Problem description
Lines from the one containing "its place. -/" through the last one in the data below: write them out word for word, and only them.

━━━ Provided material ━━━

section
variable {i : Instr} {h : Hdr} {op : Nat} {x : Iss} {s : State}

/-- A machine instruction that a check stops with a group-level cause takes that fault. -/
theorem exec_of_check {c : Cause} (head : i.head = some (h, op)) (plain : op ≠ 0xA9) (iss : s.issuer = some x)
    (stopped : x.check i h op s = some (.group c)) : exec i s = .next (x.groupFault h c 0 s) := by
  obtain ⟨body, run⟩ := exec_eq_withIssue s head plain
  rw [run, withIssue_barrier body iss head stopped]

/-! ## The first check that fails -/

/-- Step 6 comes right after the guard. -/
theorem Iss.check_converge (guard : h.never = false) (bad : convergeOk op h x.g = false) :
    x.check i h op s = some (.group .converge) := by
  simp [Iss.check, guard, bad]

/-- Step 7 comes after step 6. -/
theorem Iss.check_regbound (guard : h.never = false) (conv : convergeOk op h x.g = true)
    (bad : i.opnds.all (x.g.boundOk (x.kern s) x.sp.id h.xs) = false) : x.check i h op s = some (.group .regbound) := by
  simp [Iss.check, guard, conv, bad]

/-- Step 8 comes after step 7; an instruction without a slot count has no late operands. -/
theorem Iss.check_stallshort (guard : h.never = false) (conv : convergeOk op h x.g = true)
    (bounds : i.opnds.all (x.g.boundOk (x.kern s) x.sp.id h.xs) = true) (count : i.slotReg = none)
    (late : i.slotOpnds 0 = []) (bad : x.g.stallShort x.sp.id h op i i.opnds = true) :
    x.check i h op s = some (.group .stallshort) := by
  simp [Iss.check, Iss.slotReg, guard, conv, bounds, count, late, bad]

/-! ## When a check fails -/

/-- A collective instruction needs one live split, without a join record (R35). -/
theorem convergeOk_of_divergent (collective : opKind op = .c) (apart : x.g.splits.length ≠ 1 ∨ x.g.joins ≠ []) :
    convergeOk op h x.g = false := by
  have several : x.g.oneSplit = false := by
    rcases apart with more | record <;> simp [Group.oneSplit, *]
  simp [convergeOk, collective, several]

/-- An instruction that admits only k0 fails under another guard (R56). -/
theorem convergeOk_of_guard (bare : needsK0 op = true) (guarded : h.g ≠ 0) : convergeOk op h x.g = false := by
  simp only [convergeOk, bare, Bool.or_true, Bool.not_true, Bool.false_or, beq_false_of_ne guarded, Bool.and_false]

/-- An operand of numbered registers beyond the allotment, or misaligned, is out of bounds (R52, R53). -/
theorem Group.boundOk_false {g : Group} {k : Kernel} {sp : Nat} {xs : BitVec 2} {o : Opnd}
    (numbered : o.cls = .v ∨ o.cls = .a ∨ o.reg.num.toNat < 64)
    (out : allot k o.cls < g.eff sp xs o.reg + o.cnt ∨ (2 ≤ o.al ∧ g.eff sp xs o.reg % o.al ≠ 0)) :
    g.boundOk k sp xs o = false := by
  have exists_ : ¬ (o.cls = .s ∧ 64 ≤ o.reg.num.toNat ∧ ¬ o.reg.ix) := by
    rintro ⟨cls, high, -⟩
    rcases numbered with v | a | low
    · simp [cls] at v
    · simp [cls] at a
    · omega
  rw [Group.boundOk, if_neg exists_]
  rcases out with beyond | ⟨wide, odd⟩
  · simp [Nat.not_le.mpr beyond]
  · simp [odd, Nat.not_le.mpr wide]

/-- A destination of the split's own premature write that the instruction touches makes its stall distance too short (R58). -/
theorem Group.stallShort_of_score {g : Group} {sp : Nat} {e : Score} (checking : g.gctl.getLsbD 0 = true) (open_ : e ∈ g.score)
    (own : e.split = sp) (early : e.dist ≠ 0) (touched : (e.cls, e.reg) ∈ g.touches sp h.xs i.opnds) :
    g.stallShort sp h op i i.opnds = true := by
  have seen : (g.score.any fun e => e.split == sp && e.dist ≠ 0 && (g.touches sp h.xs i.opnds ++
      (if i.opnds.any (·.reg.ix) then [(1, 64 + h.xs.toNat)] else []) ++ (if h.g = 0 then [] else [(2, h.g.toNat)]) ++
      (if usesFlags i then [(3, 0)] else [])).contains (e.cls, e.reg)) = true :=
    List.any_eq_true.mpr ⟨e, open_, by simp [own, early, touched]⟩
  simp only [Group.stallShort, checking, seen, Bool.true_or, Bool.and_self]

end

/-- Settles O6: the check that fails is found, and the fault it stands for is taken. -/
theorem issueChecksRaiseGroupFaults : Obligations.IssueChecksRaiseGroupFaults := by
  intro i h op x s head plain iss guard
  refine ⟨fun collective apart => ?_, fun bare guarded => ?_, fun conv o ho numbered out => ?_,
    fun conv bounds count late checking ⟨e, open_, own, early, touched⟩ => ?_⟩
  · exact exec_of_check head plain iss (Iss.check_converge guard (convergeOk_of_divergent collective apart))
  · exact exec_of_check head plain iss (Iss.check_converge guard (convergeOk_of_guard bare guarded))
  · have bad : i.opnds.all (x.g.boundOk (x.kern s) x.sp.id h.xs) = false :=
      List.all_eq_false.mpr ⟨o, ho, by simp [Group.boundOk_false numbered out]⟩
    exact exec_of_check head plain iss (Iss.check_regbound guard conv bad)
  · exact exec_of_check head plain iss (Iss.check_stallshort guard conv bounds count late
      (Group.stallShort_of_score checking open_ own early touched))

end Sys2Proof.Machine
end

section
/-! PROOFS. Reductions (10 R154), the stable order of GSORT (R158) and the residues of RX3 (07 R73, R91). -/

namespace Sys2Proof.Machine

/-! ## Steps of a reduction (Table 10.6) -/

/-- The integer operations of Table 10.6. -/
abbrev IntegerOp (op : RedOp) : Prop := op ∉ [RedOp.fadd, .fmin, .fmax]

/-- The bits of an element of a reduction. -/
abbrev redBits (w64 : Bool) : Nat := if w64 then 64 else 32

/-- The signed value of an element. -/
theorem sgn_of_lt {w64 : Bool} {v : Nat} (lt : v < 2 ^ redBits w64) :
    sgn w64 v = if v < 2 ^ (redBits w64 - 1) then (v : Int) else v - 2 ^ redBits w64 := by
  unfold sgn intVal
  cases w64 <;> simp only [redBits, ElemTy.bits, ElemTy.signed, Bool.false_eq_true, if_true, if_false, Bool.true_and,
    decide_eq_true_eq] at lt ⊢ <;> rw [Nat.mod_eq_of_lt lt] <;> split <;> split <;> omega

/-- Elements of the same signed value are the same. -/
theorem sgn_inj {w64 : Bool} {a b : Nat} (ha : a < 2 ^ redBits w64) (hb : b < 2 ^ redBits w64) (e : sgn w64 a = sgn w64 b) :
    a = b := by
  rw [sgn_of_lt ha, sgn_of_lt hb] at e
  cases w64 <;> simp only [redBits, Bool.false_eq_true, if_true, if_false] at ha hb e <;> split at e <;> split at e <;> omega

section
variable {op : RedOp} {w64 : Bool}

theorem redCombine_eq_foldl (integer : IntegerOp op) (md : RMode) (xs : List Nat) :
    redCombine op w64 md xs = xs.foldl (redStep op w64) (redIdent op w64) := by
  cases op with
  | fadd | fmin | fmax => exact (integer (by decide)).elim
  | _ => rfl

/-- The order of two values does not count. -/
theorem redStep_right_comm {x y : Nat} (hx : x < 2 ^ redBits w64) (hy : y < 2 ^ redBits w64) (z : Nat) :
    redStep op w64 (redStep op w64 z x) y = redStep op w64 (redStep op w64 z y) x := by
  have same := sgn_inj hx hy
  cases op with
  | add => simp only [redStep, Nat.mod_add_mod, Nat.add_right_comm]
  | mins | maxs => simp only [redStep]; split_ifs <;> omega
  | minz => exact Nat.min_right_comm z x y
  | maxz => exact Nat.max_right_comm z x y
  | and => exact Nat.and_right_comm z x y
  | or => exact Nat.or_right_comm z x y
  | xor => exact Nat.xor_right_comm z x y
  | fadd | fmin | fmax => rfl

theorem redIdent_lt (integer : IntegerOp op) : redIdent op w64 < 2 ^ redBits w64 := by
  cases op with
  | fadd | fmin | fmax => exact (integer (by decide)).elim
  | _ => cases w64 <;> decide

/-- A step stays within the elements. -/
theorem redStep_lt {a b : Nat} (ha : a < 2 ^ redBits w64) (hb : b < 2 ^ redBits w64) :
    redStep op w64 a b < 2 ^ redBits w64 := by
  cases op with
  | add => exact Nat.mod_lt _ (by positivity)
  | mins | maxs => simp only [redStep]; split <;> assumption
  | minz => exact Nat.lt_of_le_of_lt (Nat.min_le_left a b) ha
  | maxz => exact Nat.max_lt.mpr ⟨ha, hb⟩
  | and => exact Nat.and_lt_two_pow a hb
  | or => exact Nat.or_lt_two_pow ha hb
  | xor => exact Nat.xor_lt_two_pow ha hb
  | fadd | fmin | fmax => exact ha

/-- The identity changes no value (Table 3.3). -/
theorem redStep_ident_right (integer : IntegerOp op) {a : Nat} (ha : a < 2 ^ redBits w64) :
    redStep op w64 a (redIdent op w64) = a := by
  have signed := sgn_of_lt ha
  have signedIdent := sgn_of_lt (redIdent_lt (w64 := w64) integer)
  cases op with
  | add => exact Nat.mod_eq_of_lt ha
  | mins | maxs =>
    simp only [redStep]
    rw [signed, signedIdent]
    cases w64 <;> simp only [redBits, redIdent, Bool.false_eq_true, if_true, if_false] at ha ⊢ <;> split_ifs <;> omega
  | minz => exact Nat.min_eq_left (Nat.le_sub_one_of_lt ha)
  | maxz => exact Nat.max_zero a
  | and => exact Nat.and_two_pow_sub_one_of_lt_two_pow ha
  | or => exact Nat.or_zero a
  | xor => exact Nat.xor_zero a
  | fadd | fmin | fmax => exact (integer (by decide)).elim

/-- A value combined with the identity is itself. -/
theorem redStep_ident_left (integer : IntegerOp op) {v : Nat} (hv : v < 2 ^ redBits w64) :
    redStep op w64 (redIdent op w64) v = v := by
  have signed := sgn_of_lt hv
  have signedIdent := sgn_of_lt (redIdent_lt (w64 := w64) integer)
  cases op with
  | add => simpa [redStep, redIdent] using Nat.mod_eq_of_lt hv
  | mins | maxs =>
    simp only [redStep]
    rw [signed, signedIdent]
    cases w64 <;> simp only [redBits, redIdent, Bool.false_eq_true, if_true, if_false] at hv ⊢ <;> split_ifs <;> omega
  | minz => exact Nat.min_eq_right (Nat.le_sub_one_of_lt hv)
  | maxz => exact Nat.zero_max v
  | and => exact (Nat.and_comm ..).trans (Nat.and_two_pow_sub_one_of_lt_two_pow hv)
  | or => exact Nat.zero_or v
  | xor => exact Nat.zero_xor v
  | fadd | fmin | fmax => exact (integer (by decide)).elim

/-- A combination of elements is one. -/
theorem foldl_redStep_lt {xs : List Nat} (within : ∀ v ∈ xs, v < 2 ^ redBits w64) {a : Nat} (ha : a < 2 ^ redBits w64) :
    xs.foldl (redStep op w64) a < 2 ^ redBits w64 := by
  induction xs generalizing a with
  | nil => exact ha
  | cons v xs ih =>
    exact ih (fun u hu => within u (List.mem_cons_of_mem _ hu)) (redStep_lt ha (within v List.mem_cons_self))

/-- Addition gives the sum modulo 2^n. -/
theorem foldl_redStep_add (xs : List Nat) (a : Nat) :
    xs.foldl (redStep .add w64) (a % 2 ^ redBits w64) = (a + xs.sum) % 2 ^ redBits w64 := by
  induction xs generalizing a with
  | nil => rfl
  | cons v xs ih => simpa [redStep, Nat.add_assoc] using ih (a + v)

end

/-! ## The lane order of GSORT (R158) -/

/-- Lane `a` comes before lane `b`: by its key, or by its number among equal keys. -/
def laneBefore (key : Nat → Nat) (a b : Nat) : Prop := key a < key b ∨ (key a = key b ∧ a < b)

/-- A lane is inserted and none is lost. -/
theorem sortIns_perm (lt : Nat → Nat → Bool) (l : Nat) (ys : List Nat) : (sortIns lt l ys).Perm (l :: ys) := by
  induction ys with
  | nil => exact .refl _
  | cons y ys ih =>
    unfold sortIns
    split
    · exact .refl _
    · exact (ih.cons y).trans (.swap l y ys)

/-- A lane above those in order is inserted into its place. -/
theorem sortIns_pairwise {key : Nat → Nat} {l : Nat} {ys : List Nat} (above : ∀ y ∈ ys, y < l)
    (order : ys.Pairwise (laneBefore key)) :
    (sortIns (fun a b => decide (key a < key b)) l ys).Pairwise (laneBefore key) := by
  induction ys with
  | nil => exact List.pairwise_singleton _ _
  | cons y ys ih =>
    obtain ⟨first, rest⟩ := List.pairwise_cons.mp order
    unfold sortIns
    split
    · rename_i less
      have less : key l < key y := by simpa using less
      refine List.pairwise_cons.mpr ⟨fun z hz => ?_, order⟩
      rcases List.mem_cons.mp hz with rfl | hz
      · exact .inl less
      · rcases first z hz with lt | ⟨eq, -⟩
        · exact .inl (less.trans lt)
        · exact .inl (eq ▸ less)
    · rename_i notLess
      have le : key y ≤ key l := by simpa using notLess
      refine List.pairwise_cons.mpr ⟨fun z hz => ?_, ih (fun z hz => above z (List.mem_cons_of_mem _ hz)) rest⟩
      rcases List.mem_cons.mp ((sortIns_perm _ l ys).mem_iff.mp hz) with rfl | hz
      · rcases Nat.lt_or_eq_of_le le with lt | eq
        · exact .inl lt
        · exact .inr ⟨eq, above y List.mem_cons_self⟩
      · exact first z hz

━━━

Task response
/-- A lane above those in order is inserted into its place. -/
theorem sortIns_pairwise {key : Nat → Nat} {l : Nat} {ys : List Nat} (above : ∀ y ∈ ys, y < l)
    (order : ys.Pairwise (laneBefore key)) :
    (sortIns (fun a b => decide (key a < key b)) l ys).Pairwise (laneBefore key) := by
  induction ys with
  | nil => exact List.pairwise_singleton _ _
  | cons y ys ih =>
    obtain ⟨first, rest⟩ := List.pairwise_cons.mp order
    unfold sortIns
    split
    · rename_i less
      have less : key l < key y := by simpa using less
      refine List.pairwise_cons.mpr ⟨fun z hz => ?_, order⟩
      rcases List.mem_cons.mp hz with rfl | hz
      · exact .inl less
      · rcases first z hz with lt | ⟨eq, -⟩
        · exact .inl (less.trans lt)
        · exact .inl (eq ▸ less)
    · rename_i notLess
      have le : key y ≤ key l := by simpa using notLess
      refine List.pairwise_cons.mpr ⟨fun z hz => ?_, ih (fun z hz => above z (List.mem_cons_of_mem _ hz)) rest⟩
      rcases List.mem_cons.mp ((sortIns_perm _ l ys).mem_iff.mp hz) with rfl | hz
      · rcases Nat.lt_or_eq_of_le le with lt | eq
        · exact .inl lt
        · exact .inr ⟨eq, above y List.mem_cons_self⟩
      · exact first z hz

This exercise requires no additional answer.